**WHAT IS NEEDED:** Both the line below containing "absurd hf hok" and the line containing "(spec/30_encoding.md R58). -/", along with every line between them, should be repeated exactly; no other line belongs in the answer.

RECORDS FOR THE TASK Start Marker

-- ==== Sys2Proof/Tests/Slice0.lean ====
section
/-! SUPPORT. The model's own tests. Expected values come from the spec: the encodings from 30_encoding.md, the results from
95_test_vectors.md and the worked examples of the rules. The second half holds, for every statement with hypotheses, a theorem
`witness_<Name>` that shows states and operands meeting them. -/

namespace Sys2Proof.Tests

open Sys2Proof Sys2Proof.Machine

/-! ## Helpers -/

/-- The next state of a result, none where the machine stops. -/
def nextOf : Result → Option State
  | .next t => some t
  | .fault _ => none
  | .refused _ => none

/-- One register of the next state. -/
def getNext {α : Type} (f : State → α) (r : Result) : Option α := (nextOf r).map f

/-- Right after reset, with the block `n` in `S`. -/
def withBlock (n : Nat) : State := { State.reset with S := hexBlock n }

/-- Right after reset, with a key and a key length. -/
def withKey (klen : Byte) (n : Nat) : State := { State.reset with KLEN := klen, KEY := hexKey n }

/-- The key of the known-answer vector X1 (95_test_vectors.md section 1). -/
def keyX1 : Nat := 0x000102030405060708090a0b0c0d0e0f00000000000000000000000000000000

/-- The plaintext of the known-answer vector X1. -/
def plainX1 : Nat := 0x00112233445566778899aabbccddeeff

/-- The ciphertext of the known-answer vector X1. -/
def cipherX1 : Nat := 0x69c4e0d86a7b0430d8cdb78070b4c55a

/-- The machine of X1 before CIPHER. -/
def readyX1 : State := { withKey 16#8 keyX1 with S := hexBlock plainX1 }

/-- The machine after a KEYEXPAND of the all-zero key of 16 bytes. -/
def expanded : State :=
  { withKey 16#8 0 with RK := storeSchedule State.reset.RK (keyExpansion (hexKey 0) 4) 10, RKV := true }

/-! ## Well-formedness: terms the check refuses, and the largest it accepts (30_encoding.md R92, R93) -/

theorem test_illformed_addroundkey : (Instr.addroundkey 16).wellFormed = false := by decide
theorem test_illformed_gmul : (Instr.gmul 16).wellFormed = false := by decide
theorem test_wellformed_largest : (Instr.addroundkey 15).wellFormed = true ∧ (Instr.gmul 15).wellFormed = true := by decide

/-! ## Decoding: each command's byte written out from `OP` and `ARG` (30_encoding.md R91) -/

theorem test_decode_cipher : decode 0b00010000#8 = .command .cipher := by decide
theorem test_decode_decipher : decode 0b00010001#8 = .command .decipher := by decide
theorem test_decode_keyexpand : decode 0b00100000#8 = .command .keyexpand := by decide
theorem test_decode_subbytes : decode 0b00110000#8 = .command .subbytes := by decide
theorem test_decode_invsubbytes : decode 0b00110001#8 = .command .invsubbytes := by decide
theorem test_decode_shiftrows : decode 0b01000000#8 = .command .shiftrows := by decide
theorem test_decode_invshiftrows : decode 0b01000001#8 = .command .invshiftrows := by decide
theorem test_decode_mixcolumns : decode 0b01010000#8 = .command .mixcolumns := by decide
theorem test_decode_invmixcolumns : decode 0b01010001#8 = .command .invmixcolumns := by decide
theorem test_decode_addroundkey : decode 0b01100101#8 = .command (.addroundkey 5) := by decide
theorem test_decode_xtime : decode 0b01110000#8 = .command .xtime := by decide
theorem test_decode_gmul : decode 0b10001011#8 = .command (.gmul 0xb) := by decide
theorem test_decode_illegal : decode 0b01110001#8 = .illegal ∧ decode 0b10010000#8 = .illegal := by decide
/-- The widths of 00_scope.md R8 are those of the types. -/
theorem test_widths : Byte = BitVec Config.hostDataWidth ∧ Addr = BitVec Config.hostAddressWidth ∧ Byte = BitVec Config.commandWidth :=
  ⟨rfl, rfl, rfl⟩
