/-- Settles O32, piece of state by piece of state. -/
theorem everyStepObeysTheFrameRule : Obligations.EveryStepObeysTheFrameRule := by
  unfold Obligations.EveryStepObeysTheFrameRule
  intro m p s t i h hp hi hok
  have hr := (stepUnder_next_cases s h).1
  have hc := execCase_of_stepUnder h hp
  rw [hi] at hc
  refine ⟨fun r => hc.readReg_eq, fun hsd => ?_, fun ra rb rv hsd => ?_, fun hb => ?_, fun rt off hb hz => ?_,
    and_assoc.mp ⟨?_, .of_imem_eq (stepUnder_imem_eq h)⟩⟩
  · obtain hsame | ⟨ra, rb, rv, hi', -⟩ := hc.sameData_or_sd
    · exact hsame
    · exact absurd hi' (hsd ra rb rv)
  · obtain hsame | ⟨_, _, _, hi', hbut⟩ := hc.sameData_or_sd
    · exact fun j _ _ => hsame j
    · cases hsd.symm.trans hi'
      exact hbut
  · obtain hpc | ⟨_, rfl⟩ | ⟨_, _, rfl, -⟩ := hc.pc_eq_or_branch
    · exact hpc
    · cases hb
    · cases hb
  · subst hb
    obtain hpc | ⟨_, hj⟩ | ⟨_, _, hb', hz'⟩ := hc.pc_eq_or_branch
    · exact hpc
    · cases hj
    · cases hb'
      exact absurd hz' hz
  · obtain ⟨hhlt, rfl⟩ | ⟨hhlt, ⟨hrun, hfault⟩ | hf⟩ := hc.hlt_or_keeps_control
    · exact ⟨(if_pos hhlt).symm, rfl⟩
    · exact ⟨hrun.trans (hr.trans (if_neg hhlt).symm), hfault⟩
    · exact absurd hf hok

/-! ## How a run ends -/

theorem operation_eq_hlt_iff (i : Instr) : i.operation = .hlt ↔ i = .hlt := by
  cases i <;> simp [Instr.operation]

/-- A step from `s` executes a HLT: the fetch does not fault, and the selected slot decodes to HLT. -/
def ExecutesHlt (m : OpcodeMap) (p : OddPcPolicy) (s : State) : Prop :=
  ¬ (p = .fault ∧ s.pc.toNat % 2 = 1) ∧ decodeWith m (s.instrAt (s.pc.toNat / 2)) = .hlt

/-- Whether a word is a HLT is a matter of its opcode alone (spec/30_encoding.md R58). -/
theorem executesHlt_iff_opcode (m : OpcodeMap) (p : OddPcPolicy) (s : State) :
    ExecutesHlt m p s ↔ ¬ (p = .fault ∧ s.pc.toNat % 2 = 1) ∧
      m.operation (Fields.ofWord (s.instrAt (s.pc.toNat / 2))).opcode = .hlt := by
  rw [ExecutesHlt, ← operation_eq_hlt_iff, decodeWith, decodeFields_operation]

/-- A step that executes a HLT halts; any other step leaves the run-state Running or Faulted. -/
theorem stepUnder_hlt_or_not {m : OpcodeMap} {p : OddPcPolicy} {s t : State} (h : stepUnder m p s = .next t) :
    ExecutesHlt m p s ∧ t = { s with pc := s.pc + 2, run := .halted } ∨
      ¬ ExecutesHlt m p s ∧ (t.run = .running ∨ t.run = .faulted) := by
  obtain ⟨hr, hc⟩ := stepUnder_next_cases s h
  cases hc with
  | fetchFaulted hp hodd => exact .inr ⟨fun hhlt => hhlt.1 ⟨hp, hodd⟩, .inr rfl⟩
  | executed hp _ =>
    obtain ⟨hi, ht⟩ | ⟨hi, ⟨hrun, -⟩ | hf⟩ := (execCase_of_stepUnder h hp).hlt_or_keeps_control
    · exact .inl ⟨⟨hp, hi⟩, ht⟩
    · exact .inr ⟨fun hhlt => hi hhlt.2, .inl (hrun.trans hr)⟩
    · exact .inr ⟨fun hhlt => hi hhlt.2, .inr hf⟩

/-- Settles O33: a step that does not halt leaves Running, where there is a next step, or Faulted. -/
theorem runEndsNormallyExactlyOnHlt : Obligations.RunEndsNormallyExactlyOnHlt := by
  unfold Obligations.RunEndsNormallyExactlyOnHlt
  intro m p s t h
  rw [← executesHlt_iff_opcode]
  obtain ⟨hhlt, rfl⟩ | ⟨hno, hrun⟩ := stepUnder_hlt_or_not h
  · refine ⟨⟨fun _ => hhlt, fun _ => rfl⟩, fun _ => ⟨rfl, fun _ => rfl, fun _ => rfl, fun _ => rfl, fun u hu => ?_⟩,
      fun hne => absurd rfl hne⟩
    cases (stepUnder_next_cases _ hu).1
  · have hne : t.run ≠ .halted := by
      obtain hrun | hrun := hrun <;> simp [hrun]
    exact ⟨⟨fun ht => absurd ht hne, fun hhlt => absurd hhlt hno⟩, fun ht => absurd ht hne,
      fun _ hok => stepUnder_next_of_running m p (hrun.resolve_right hok)⟩

/-! ## Runs without HLT -/

/-- No slot of instruction memory holds a HLT. -/
def HltFree (s : State) : Prop := ∀ slot, slot < 256 → decode (s.instrAt slot) ≠ .hlt

theorem step_of_hltFree {s : State} (hr : s.run = .running) (hfree : HltFree s) :
    ∃ t, step s = .next t ∧ HltFree t ∧ (t.run = .running ∨ t.run = .faulted) := by
  obtain ⟨t, ht⟩ := stepUnder_next_of_running opcodeMap oddPcPolicy hr
  have hsame : SameInstrs s t := .of_imem_eq (stepUnder_imem_eq ht)
  refine ⟨t, ht, fun slot hlt => hsame slot ▸ hfree slot hlt, ?_⟩
  obtain ⟨⟨-, hhlt⟩, -⟩ | ⟨-, hrun⟩ := stepUnder_hlt_or_not ht
  · exact absurd hhlt (hfree _ s.fetchSlot_lt)
  · exact hrun

/-- Settles O41, by induction on the number of steps: every step keeps instruction memory free of HLT and leaves
Running only for Faulted. -/
theorem withoutHltTheRunNeverHalts : Obligations.WithoutHltTheRunNeverHalts := by
  unfold Obligations.WithoutHltTheRunNeverHalts
  intro s hr hfree k
  induction k generalizing s with
  | zero => exact .inl ⟨s, run_zero_iff.mpr rfl, hr⟩
  | succ k ih =>
    obtain ⟨u, hu, hfree', hrun | hfault⟩ := step_of_hltFree hr hfree
    · obtain ⟨t, ht, hrun'⟩ | ⟨j, t, hj, ht, hfault⟩ := ih u hrun hfree'
      · exact .inl ⟨t, run_succ_iff.mpr ⟨u, hu, ht⟩, hrun'⟩
      · exact .inr ⟨j + 1, t, by omega, run_succ_iff.mpr ⟨u, hu, ht⟩, hfault⟩
    · exact .inr ⟨1, u, by omega, run_succ_iff.mpr ⟨u, hu, run_zero_iff.mpr rfl⟩, hfault⟩

/-! ## Runs under a step budget -/

theorem runFor_zero_of_running {s : State} (hr : s.run = .running) : runFor 0 s = .outOfBudget s := by
  rw [runFor, hr]

theorem runFor_succ_of_step {s u : State} (hr : s.run = .running) (hu : step s = .next u) (n : Nat) :
    runFor (n + 1) s = runFor n u := by
  rw [runFor, hr]
  simp only [hu]

/-- Outside Running a bounded run ends at once, and it is reported halted in Halted alone. -/
theorem runFor_halted_iff_of_not_running (n : Nat) {s : State} (hr : s.run ≠ .running) (t : State) :
    runFor n s = .halted t ↔ t = s ∧ s.run = .halted := by
  unfold runFor
  cases h : s.run with
  | running => exact absurd h hr
  | halted => simp [eq_comm]
  | load => simp
  | faulted => simp

theorem runFor_ne_outOfBudget_of_not_running (n : Nat) {s : State} (hr : s.run ≠ .running) (t : State) :
    runFor n s ≠ .outOfBudget t := by
  unfold runFor
  cases h : s.run with
  | running => exact absurd h hr
  | _ => simp

theorem run_succ_iff_of_step {s t u : State} (hu : step s = .next u) (k : Nat) :
    Host.Core.run Sys2Proof.core (k + 1) s = .next t ↔ Host.Core.run Sys2Proof.core k u = .next t := by
  simp [run_succ_iff, hu]

/-- Outside Running the unbounded run has no step. -/
theorem run_iff_of_not_running {k : Nat} {s t : State} (hr : s.run ≠ .running) :
    Host.Core.run Sys2Proof.core k s = .next t ↔ k = 0 ∧ t = s := by
  cases k with
  | zero => simp [run_zero_iff]
  | succ k =>
    have hno : ∀ u, step s ≠ .next u := fun u hu => hr (stepUnder_next_cases s hu).1
    simp [run_succ_iff, hno]

/-- A bounded run reports halted exactly when the unbounded one halts within the budget. -/
theorem runFor_halted_iff (n : Nat) (s t : State) :
    runFor n s = .halted t ↔ ∃ k, k ≤ n ∧ Host.Core.run Sys2Proof.core k s = .next t ∧ t.run = .halted := by
  by_cases hr : s.run = .running
  · have hstart : ¬ (Host.Core.run Sys2Proof.core 0 s = .next t ∧ t.run = .halted) := by
      rintro ⟨h, ht⟩
      rw [run_zero_iff.mp h, hr] at ht
      cases ht
    match n with
    | 0 => simpa [runFor_zero_of_running hr] using hstart
    | n + 1 =>
      obtain ⟨u, hu⟩ := stepUnder_next_of_running opcodeMap oddPcPolicy hr
      rw [runFor_succ_of_step hr hu, runFor_halted_iff n u t]
      constructor
      · rintro ⟨k, hk, hrun, ht⟩
        exact ⟨k + 1, by omega, (run_succ_iff_of_step hu k).mpr hrun, ht⟩
      · rintro ⟨_ | k, hk, hrun, ht⟩
        · exact absurd ⟨hrun, ht⟩ hstart
        · exact ⟨k, by omega, (run_succ_iff_of_step hu k).mp hrun, ht⟩
  · rw [runFor_halted_iff_of_not_running n hr]
    simp only [run_iff_of_not_running hr]
    constructor
    · rintro ⟨rfl, ht⟩
      exact ⟨0, n.zero_le, ⟨rfl, rfl⟩, ht⟩
    · rintro ⟨_, _, ⟨_, rfl⟩, ht⟩
      exact ⟨rfl, ht⟩

/-- A bounded run uses its budget up exactly when the unbounded one is still running after that many steps. -/
theorem runFor_outOfBudget_iff (n : Nat) (s t : State) :
    runFor n s = .outOfBudget t ↔ Host.Core.run Sys2Proof.core n s = .next t ∧ t.run = .running := by
  by_cases hr : s.run = .running
  · match n with
    | 0 =>
      rw [runFor_zero_of_running hr, run_zero_iff]
      constructor
      · rintro ⟨⟩
        exact ⟨rfl, hr⟩
      · rintro ⟨rfl, -⟩
        rfl
    | n + 1 =>
      obtain ⟨u, hu⟩ := stepUnder_next_of_running opcodeMap oddPcPolicy hr
      rw [runFor_succ_of_step hr hu, run_succ_iff_of_step hu, runFor_outOfBudget_iff n u t]
  · rw [run_iff_of_not_running hr]
    refine ⟨fun h => absurd h (runFor_ne_outOfBudget_of_not_running n hr t), ?_⟩
    rintro ⟨⟨-, rfl⟩, ht⟩
    exact absurd ht hr

/-- Settles O43: by recursion on the budget, the two runs take the same steps until one leaves Running. -/
theorem budgetNeverReportsAFalseHalt : Obligations.BudgetNeverReportsAFalseHalt := by
  unfold Obligations.BudgetNeverReportsAFalseHalt
  exact fun n s t _ => ⟨runFor_halted_iff n s t, runFor_outOfBudget_iff n s t⟩

end Sys2Proof.Machine
end
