-- ==== Sys2Proof/Machine/Wire.lean ====
section
/-! DEFINITION. The helpers of spec 00_scope.md R12 and R14: byte order, PackHeader, UnpackHeader, Fold. -/

namespace Sys2Proof.Machine

/-- The sync marker as a 24-bit value, sync[0] in bits 23:16 (R74). -/
def syncTriplet : BitVec 24 := 0xA39D7A

/-- `be16(b0, b1)` (R12): the first byte is the most significant (R46). -/
def be16 (b0 b1 : Byte) : Half := b0 ++ b1

/-- `be64(b0..b7)` (R12): the first byte is the most significant (R46). -/
def be64 (b0 b1 b2 b3 b4 b5 b6 b7 : Byte) : Stamp := b0 ++ b1 ++ b2 ++ b3 ++ b4 ++ b5 ++ b6 ++ b7

/-- `v[8*i+7 : 8*i]`, byte `i` of a value, counting from the least significant (R10). -/
def byteOf {n : Nat} (v : BitVec n) (i : Nat) : Byte := v.extractLsb' (8 * i) 8

/-- `PackHeader(mt, ps, ck, ts)` (R14): the wire layout of R72, most significant byte first. -/
def packHeader (mt : Byte) (ps ck : Half) (ts : Stamp) : Vector Byte 16 :=
  #v[0xA3, 0x9D, 0x7A, mt,
     byteOf ps 1, byteOf ps 0,
     byteOf ck 1, byteOf ck 0,
     byteOf ts 7, byteOf ts 6, byteOf ts 5, byteOf ts 4, byteOf ts 3, byteOf ts 2, byteOf ts 1, byteOf ts 0]

/-- The five header fields, as `UnpackHeader` gives them (R14, R73). -/
structure Header where
  sync : BitVec 24
  msgtype : Byte
  pktsize : Half
  checksum : Half
  ts : Stamp
  deriving DecidableEq, Repr

/-- `UnpackHeader(h)` (R14). -/
def unpackHeader (h : Vector Byte 16) : Header :=
  { sync := h[0] ++ h[1] ++ h[2]
    msgtype := h[3]
    pktsize := be16 h[4] h[5]
    checksum := be16 h[6] h[7]
    ts := be64 h[8] h[9] h[10] h[11] h[12] h[13] h[14] h[15] }

/-- `Fold(s, seed)` (R14): each byte is zero-extended to 16 bits and XORed in, left to right. -/
def fold (s : List Byte) (seed : Half) : Half :=
  s.foldl (fun acc b => acc ^^^ b.setWidth 16) seed

end Sys2Proof.Machine
end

RECORDS FOR THE TASK End Marker

**WRITTEN REPLY:**
    · exact absurd hf hok

/-! ## How a run ends -/

theorem operation_eq_hlt_iff (i : Instr) : i.operation = .hlt ↔ i = .hlt := by
  cases i <;> simp [Instr.operation]

/-- A step from `s` executes a HLT: the fetch does not fault, and the selected slot decodes to HLT. -/
def ExecutesHlt (m : OpcodeMap) (p : OddPcPolicy) (s : State) : Prop :=
  ¬ (p = .fault ∧ s.pc.toNat % 2 = 1) ∧ decodeWith m (s.instrAt (s.pc.toNat / 2)) = .hlt

/-- Whether a word is a HLT is a matter of its opcode alone (spec/30_encoding.md R58). -/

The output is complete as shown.